Court Opinion

ID: 6906899
Source: CourtListenerOpinion
Date Created: 2022-07-23 22:01:52.583505+00
Date Added: 2024-06-11T16:06:23.162494
License: Public Domain

BURNETT, J.
1. No question is raised about the first subdivision of the instrument quoted in the complaint. It appears in evidence that the defendant assigned to the plaintiff, one half of the nestable culvert patent and that, acting together, they organized corporations in Washington and Montana, putting in the use of the patent in those state as one half of the capital stock subscribed by them and residents there took the other half in each instance. In Utah and California they operated together in the employment of an agent who effected sales of the patent right, upon which certain royalties were received and divided by the plaintiff and the defendant. It appears also that the defendant sold his stock in the Washington and Montana corporations for considerable sums of money.

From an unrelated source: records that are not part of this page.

-- ==== Sys2Proof/Machine/Reset.lean ====
section
/-! DEFINITION. The data-plane reset, the uncorrectable data-plane faults that start one, and the check of a stored
twin parameter at its use (R492-R494, R537, R538, R371). -/

namespace Sys2Proof.Machine

/-- Cause of the supply inhibit a range brings: 0 undervoltage, 1 overvoltage (R423). -/
def inhibitOf (range : Nat) : Option Nat := if range == 1 then some 0 else if range == 3 then some 1 else none

/-- Cause of the heartbeat loss that a reset of this cause brings with it (R421, Table 14-9): 1 fault, 2 full reset, and after
a brown-out or a loss of ground, as their flags tell, 0 or 3 (DEDUCED, notes/assumptions/116.md). -/
def heartbeatLoss (m : Module) (cause : Nat) : Option Nat :=
  if cause == 2 then some 1
  else if cause == 3 then some 2
  else if 1 < cause then none
  else if m.mod.groundLoss.isSome then some 3
  else if m.mod.brownOut.isSome then some 0
  else none

/-- The switch channels after a reset: those of a P unit are inhibited as the supply range asks. -/
def inhibitedSwitch (m : Module) (loss : Option Nat) : Switch :=
  let inhibit := if m.ident.variantG then none else inhibitOf m.supply.range
  { loss := loss, inhibit := inhibit, dies := List.replicate 5 { inhibited := inhibit.isSome } }

/-- KEY_UPDATE operations in flight that are cut off; one that would only be answered LOCKED leaves nothing. -/
def cutKeys (m : Module) : List Op :=
  m.keys.cut ++ m.borul.ops.filter (fun o => o.opcode == 0x0B02 && o.posted && prmB m P.security_key_update_enable)

/-- The module a data-plane reset leaves: what Table 18-2 keeps, everything else as at first start. Of the trial time, MRAM
holds the whole seconds (R521). DESIGN CHOICE
(notes/assumptions/112.md): a bound NAME entry keeps claimed, address and claim_time (R117 clears the maps only). -/
def resetModule (m : Module) (cause : Nat) : Module :=
  { ident := m.ident
    keys := { slots := m.keys.slots, generation := m.keys.generation, lastCommit := m.keys.lastCommit, mram := m.keys.mram
              cut := cutKeys m }
    jr := { ring := m.jr.ring, next := m.jr.next, chain := m.jr.chain, since := m.jr.since, first := m.jr.first
            lastSeal := m.jr.lastSeal, deferred := m.jr.deferred, lastMinute := m.jr.lastMinute
            odometerUm := m.jr.odometerUm }
    upd := { m.upd with trialNs := m.upd.trialNs / 1000000000 * 1000000000, runSince := none, trialFrom := 0 }
    ing := { names := m.ing.names.filter (fun p => p.2.bound), seq := m.ing.seq }
    tc := { checkpoint := m.tc.checkpoint, sleepElapsed := 0 }
    slp := { records := m.slp.records, wakeSeq := m.slp.wakeSeq, falseRuns := m.slp.falseRuns, ledger := m.slp.ledger
             commitMarker := m.slp.commitMarker }
    supply := { m.supply with vbatMin := m.supply.vbat, vbatMax := m.supply.vbat, lowSince := 0, sleepDip := false }
    io := { din := m.io.din, sensorMv := m.io.sensorMv, sensorShort := m.io.sensorShort }
    sw := inhibitedSwitch m (heartbeatLoss m cause)
    mod := { resetCause := cause, prevPosition := m.mod.prevPosition, footCopies := m.mod.footCopies
             brownOut := m.mod.brownOut, groundLoss := m.mod.groundLoss, dpFault := m.mod.dpFault
             clockStatus := m.mod.clockStatus, heldHot := m.mod.heldHot, safeWake := m.mod.safeWake, override := m.mod.override } }

/-- A data-plane reset (R493): the state is WAKING, counters outside MRAM and non-critical events are lost, TB2 starts
from 0 and the other time bases from their values at sleep entry or at the last checkpoint (R371, R372). `elapsed` is
the measured time off, `margin` what TB3 gains after an unmeasured one. -/
def resetData (cause : Nat) (from_ : Nat × Nat × Nat) (elapsed margin : Nat) (w : W) : W :=
  let w := { w with m := resetModule w.m cause }
  let w := ((w.eff .resetLogs).eff (.restart (from_.1 + elapsed) (from_.2.1 + elapsed) (from_.2.2 + elapsed + margin)))
  (w.tc fun t => { t with sleepElapsed := elapsed }).count C.data_plane_resets cause

/-- TB3 has been restored from a checkpoint, or from its value at sleep entry: event 0x0C07 (Table 12-8); cause 0 wake, 1
power-on or brown-out. -/
def restoredEvent (v : View) (tb3 cause : Nat) (w : W) : W :=
  w.event v 0x0C07 0 (u32 (tb3 / 2 ^ 32) ++ u32 (tb3 % 2 ^ 32) ++ u8 cause ++ zeros 3)

/-- A reset that is neither a wake nor a return of supply. -/
def restartData (cause : Nat) (w : W) : W := resetData cause w.m.tc.checkpoint 0 0 w

/-- A restart that counts against a trial (R522). -/
def countTrial (w : W) : W :=
  if w.m.upd.st == 3 then w.update fun u => { u with
      trialRestarts := u.trialRestarts + 1
      trialOver := u.trialOver || decide (prm w.m P.update_trial_max_restarts < u.trialRestarts + 1) }
  else w

/-- Time in SAFE up to now goes to avail_safe_time (R544). -/
def chargeSafe (v : View) (w : W) : W :=
  if w.m.mod.state != .safe then w
  else (w.mod fun x => { x with safeSince := v.now }).count C.avail_safe_time 0 ((v.now - w.m.mod.safeSince) / 1000)

/-- Trial time up to now (R521): it accrues in WAKING, FOOTPATH, RUN and UNMANAGED. -/
def accrueTrial (v : View) (w : W) : W :=
  let u := w.m.upd
  match w.m.mod.state with
  | .off => w
  | .sleep => w
  | .safe => w
  | _ => if u.st != 3 then w else w.update fun u => { u with trialNs := u.trialNs + (v.now - u.trialFrom), trialFrom := v.now }

/-- Time in UNMANAGED up to now goes to unmanaged_time (R512). -/
def chargeUnmanaged (v : View) (w : W) : W :=
  match w.m.mod.state, w.m.mod.unmanagedSince with
  | .unmanaged, some t => w.count C.unmanaged_time 0 ((v.now - t) / 1000)
  | _, _ => w

/-- The port numbers of a hold scope (Table 03-3, R72). -/
def holdPorts (block inst : Nat) : List Nat :=
  if block == 0x0A then [inst + 14]
  else if block == 0x0B then [inst + 36]
  else if block == 0x0C then [inst]
  else List.range 44

/-- avail_hold_time of an ending hold, in µs (R544): instance 0 for the module-wide scope, else port number + 1. -/
def chargeHold (v : View) (h : Hold) (w : W) : W :=
  let us := (min v.now h.until_ - h.since) / 1000
  let i := if h.block == 0 then 0 else atD (holdPorts h.block h.inst) 0 0 + 1
  w.count C.avail_hold_time i us

/-- Holds that a reset, a loss of power or a sleep cuts off are charged up to now (R544). -/
def chargeHolds (v : View) (w : W) : W :=
  (w.each w.m.mod.holds (chargeHold v)).mod fun x => { x with holds := [] }

/-- Time in the low supply range up to now goes to avail_excluded_time (Table 20-9). -/
def chargeLow (v : View) (w : W) : W :=
  if w.m.supply.range != 1 then w
  else (w.supply fun x => { x with lowSince := v.now }).count C.avail_excluded_time 0 ((v.now - w.m.supply.lowSince) / 1000)

/-- What is accounted by time up to now, before a reset of the data plane, a loss of power or a sleep. -/
def closeAccounts (v : View) (w : W) : W :=
  accrueTrial v (chargeUnmanaged v (chargeSafe v (chargeLow v (chargeHolds v w))))

/-- The data plane without power (R13, R399, R480): its frames, tables, controllers, ports, sessions and the heartbeat
are gone; what Table 18-2 keeps, and the parameters until the next reset, remain. -/
def haltData (m : Module) : Module :=
  { m with
    borul := {}, keys := { m.keys with cut := cutKeys m }, ing := { names := m.ing.names.filter (fun p => p.2.bound), seq := m.ing.seq }
    tab := {}, flow := {}, fab := {}, jn := {}, can := List.replicate 22 {}, lin := List.replicate 8 {}
    eth := List.replicate 11 {}, doip := {}, sw := {} }

/-- The module is in a state with power: neither OFF nor SLEEP (Table 17-3). -/
def hasPower (m : Module) : Bool :=
  match m.mod.state with
  | .off | .sleep => false
  | _ => true

/-- An uncorrectable data-plane fault in a powered state: its cause and address go to MRAM, and the data plane resets
(R538). -/
def faultData (v : View) (code addr : Nat) (w : W) : W :=
  if !hasPower w.m then w else
  let s := tb3Seconds (w.base v)
  let w := closeAccounts v w
  let w := (w.mod fun x => { x with dpFault := some (code, addr, s) }).count C.dp_fault code
  restartData 2 (countTrial w)

/-- The failure of a stored twin pair at its use (R537): counted, reported, and left for the firmware to rewrite. -/
def twinFailure (v : View) (r : PRef) (i e : Nat) (w : W) : W :=
  let id := r.id i e
  let (val, comp) := storedPair w.m r i e
  let w := (w.count C.twin_fail_stored r.blk).event v 0x1401 2 (u32 id ++ u32 (val % 2 ^ 32) ++ u32 (comp % 2 ^ 32))
  let recent := match w.m.mod.twinRewritten.get? id with
    | some t => decide (v.now < t + 3600000000000)
    | none => false
  if recent then faultData v 5 id w else w.mod fun x => { x with twinFailed := x.twinFailed ++ [id] }

/-- A function is about to use a twin parameter; a failure is reported once until its rewrite. -/
def useTwin (v : View) (r : PRef) (i e : Nat) (w : W) : W :=
  if twinBad w.m r i e && !w.m.mod.twinFailed.contains (r.id i e) then twinFailure v r i e w else w

end Sys2Proof.Machine
end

It is noted in passing that the letter purports to be the plaintiff’s understanding of a certain conversation. In addition to this the defendant signed the memorandum at the foot, “I hereby accept the above as correct.” Taken by its four corners, this amounts to no more than a memorial of uncompleted negotiations thus far had between the parties. The kernel of the controversy is found in this excerpt from the second subdivision of the letter:
“The terms and conditions pertaining to this are to be agreed upon later by us but are to be in the bounds of reason and on about the same basis as has been customary in similar deals before, by other people.”

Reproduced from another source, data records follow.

-- ==== Sys2Proof/Machine/Borul.lean ====
section
/-! DEFINITION. The Borul protocol around every request (spec/02, R15-R46, R509): admission, the checks of
Table 02-2 in their order, duplicates, fragment trains, posted operations, replies and the end of sessions. A request
command is `request <operation> <packet> <body>`. -/

namespace Sys2Proof.Machine

/-! ### Status codes (Table 02-6) -/

namespace St
def ok : Nat := 0x0000
def accepted : Nat := 0x0001
def badLength : Nat := 0x0100
def badOpcode : Nat := 0x0101
def versionUnsupported : Nat := 0x0102
def badParam : Nat := 0x0103
def outOfRange : Nat := 0x0104
def twinMismatch : Nat := 0x0105
def notAuthenticated : Nat := 0x0200
def authFail : Nat := 0x0201
def counterStale : Nat := 0x0202
def notPermitted : Nat := 0x0203
def busy : Nat := 0x0300
def locked : Nat := 0x0301
def inProgress : Nat := 0x0302
def wrongState : Nat := 0x0400
def integrity : Nat := 0x0500
def internal : Nat := 0x0600
end St

/-- Statuses that steps 6 to 10 of Table 02-2 answer; a posted request is turned away with them at once (R46). -/
def isCheckStatus (st : Nat) : Bool :=
  [St.badLength, St.badOpcode, St.badParam, St.outOfRange, St.twinMismatch, St.notPermitted, St.busy, St.locked,
    St.inProgress, St.wrongState].contains st

/-! ### Versions and families (R26, R28, Table 02-4) -/

/-- A version as major × 10 + minor. -/
def versions : List (Nat × Nat) := [(1, 0), (1, 1), (2, 0), (2, 1), (2, 2)]

def isVersion (major minor : Nat) : Bool := versions.contains (major, minor)

/-- The families with the versions at which each of their revisions begins. -/
def families : List (Nat × List ((Nat × Nat) × Nat)) :=
  [(0x01, [((1, 0), 1), ((2, 0), 2), ((2, 2), 3)]), (0x02, [((1, 0), 1), ((2, 0), 2)]),
   (0x03, [((1, 0), 1), ((2, 1), 2)]), (0x04, [((1, 0), 1), ((2, 0), 2), ((2, 1), 3)]),
   (0x05, [((1, 0), 1), ((2, 0), 2)]), (0x06, [((1, 0), 1)]), (0x07, [((1, 0), 1), ((2, 2), 2)]),
   (0x08, [((1, 0), 1), ((2, 0), 2)]), (0x09, [((1, 0), 1), ((2, 0), 2)]), (0x0A, [((1, 1), 1)]),
   (0x0B, [((1, 1), 1), ((2, 0), 2)]), (0x0C, [((1, 0), 1), ((2, 0), 2)]), (0x0D, [((2, 0), 1)]),
   (0x0E, [((2, 0), 1), ((2, 1), 2)]), (0x0F, [((2, 0), 1)]), (0x10, [((2, 1), 1)]), (0x11, [((2, 1), 1)])]

def verLe (a b : Nat × Nat) : Bool := decide (a.1 * 256 + a.2 ≤ b.1 * 256 + b.2)

/-- Revision of a family at a version; 0 where the family does not exist yet. -/
def familyRev (fam : Nat) (ver : Nat × Nat) : Nat :=
  match families.find? (fun f => f.1 == fam) with
  | none => 0
  | some f => f.2.foldl (fun r s => if verLe s.1 ver then max r s.2 else r) 0

/-- Families that exist at a version, with their revisions, ascending (R37, R75). -/
def familyList (ver : Nat × Nat) : List (Nat × Nat) :=
  (families.map (fun f => (f.1, familyRev f.1 ver))).filter (fun f => f.2 != 0)

def latest : Nat × Nat := (2, 2)

/-- Version range bytes: lowest major, lowest minor, highest major, highest minor (R32). -/
def versionRange : List Byte := u8 1 ++ u8 0 ++ u8 2 ++ u8 2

Whether such language as this amounts to a contract or not, was considered by this court in Holtz v. Olds, 84 Or. 567 (164 Pac. 583, 1184), and it was there held that *43an agreement to make a contract in the future is not binding unless all the terms and conditions are agreed upon and nothing is left to future negotiations.
It is substantially admitted in the argument that an agreement to agree does not constitute a contract. The reason for this is plain; for, unless the- minds of two parties have met on the same proposition there can be no agreement. The question before us is not purely one of construing a contract. We are called upon to determine whether there was any contract at all. The language of the parties postpones agreement to a later date. In the face, of their own words, we cannot say that their minds met at the time on any definite proposition. We cannot make for them a contract as of that date, when they themselves have said one was to be made thereafter and that, too, on terms not specified. The plaintiff is not seeking to recover on a quantum meruit for services rendered. He declares on a written instrument which he calls a contract and which he sets out in haec verba. His whole case is founded on the theory that on the date of that instrument he and the defendant made a complete contract which was then and there an enforcible compact. Their own words refute this theory and refer the close of negotiations to some indefinite later date. With the convention between the parties in this state of uncertainty, the plaintiff essays in effect to import into the so-called contract a stipulation not found there, and then to recover upon it as he would thus reform it. It is indeed true that that is certain which can be made certain, but for all that there must be a standard of certainty in contemplation by the parties. To say that the terms must be “in the bounds of reason and on about the same basis as has been customary in similar deals before, by other people,” is not certain. The *44conduct of the parties as disclosed by the evidence does not in the least indicate that either of them relied upon or considered the second clause of the contract as imposing any obligation.
Much reliance is placed by the plaintiff on the case of Olympia Bottling Works v. Olympia Brewing Co., 56 Or. 87 (107 Pac. 969). In that instance the plaintiff had the contract for handling the beer manufactured by the defendant for some compensation described in the agreement. That instrument contained this clause:
“At the close of the five-year period covered hereby the second party shall have the option of continuing this agency for another five years, but the prices of the beer shall be revised, but not exceeding the prices for beer ruling at that time; this agreement to take place on the first day of March, 1902.”
In substance, the decision of the court, Mr. Justice Eakin dissenting, turned upon the principle that the phrase, “prices ruling at that time,” meant the market prices, which could be established by competent evidence, so that the language quoted amounted to a contract in praesenti, providing an ascertainable standard as one of its terms, to operate in the future.
An examination of the precedents cited by the plaintiff shows that the instrument declared upon in each instance contained terms then agreed upon as a canon by which possible future differences should be adjusted. Here, the parties directly declined to agree at the time of signing the writing, by expressly postponing that feature to a later date. In brief, the minds of the parties did not meet on any specific proposition, and hence on primary principles there was no contract.
The Circuit Court was right in its conclusion and its decree must be affirmed. Affirmed.
Bean, Benson and Harris, JJ., concur.